(Task to complete) Copy each line from the entries that the word "then" appears in.

Recorded data below:

-- ==== Sys2Proof/Machine/Access.lean ====
section
/-! DEFINITION. Host access to codeword and module memory (`43_memory_access.md`): `CWWR`, `CWRD`, `MODWR`, `MODRD`. -/

namespace Sys2Proof.Machine

/-- The coordinates name no cell of `MOD` (rules R64, R70). -/
def outsideMod (x y : Nat) : Bool := decide (x ≥ Config.mMax) || decide (y ≥ Config.mMax)

/-- `CWWR a, d` (rule R170). -/
def execCwwr (a : CwAddr) (d : Byte) (s : State) : Result := done (s.setCwByte a.toNat d)

/-- `CWRD a` (rule R171). -/
def execCwrd (a : CwAddr) (s : State) : Result := respond ((s.cwByte a.toNat).setWidth 32) s.drawn

/-- `MODWR x, y, v` (rule R172). -/
def execModwr (x y : Nat) (v : Bool) (s : State) : Result :=
  if outsideMod x y then raise .range s else done (s.setModBit x y v)

/-- `MODRD x, y` (rule R173). -/
def execModrd (x y : Nat) (s : State) : Result :=
  if outsideMod x y then raise .range s
  else respond (BitVec.ofNat 32 (s.modBit x y).toNat) s.drawn

end Sys2Proof.Machine
end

End of Recorded data.

(Solution)
  if outsideMod x y then raise .range s else done (s.setModBit x y v)
  if outsideMod x y then raise .range s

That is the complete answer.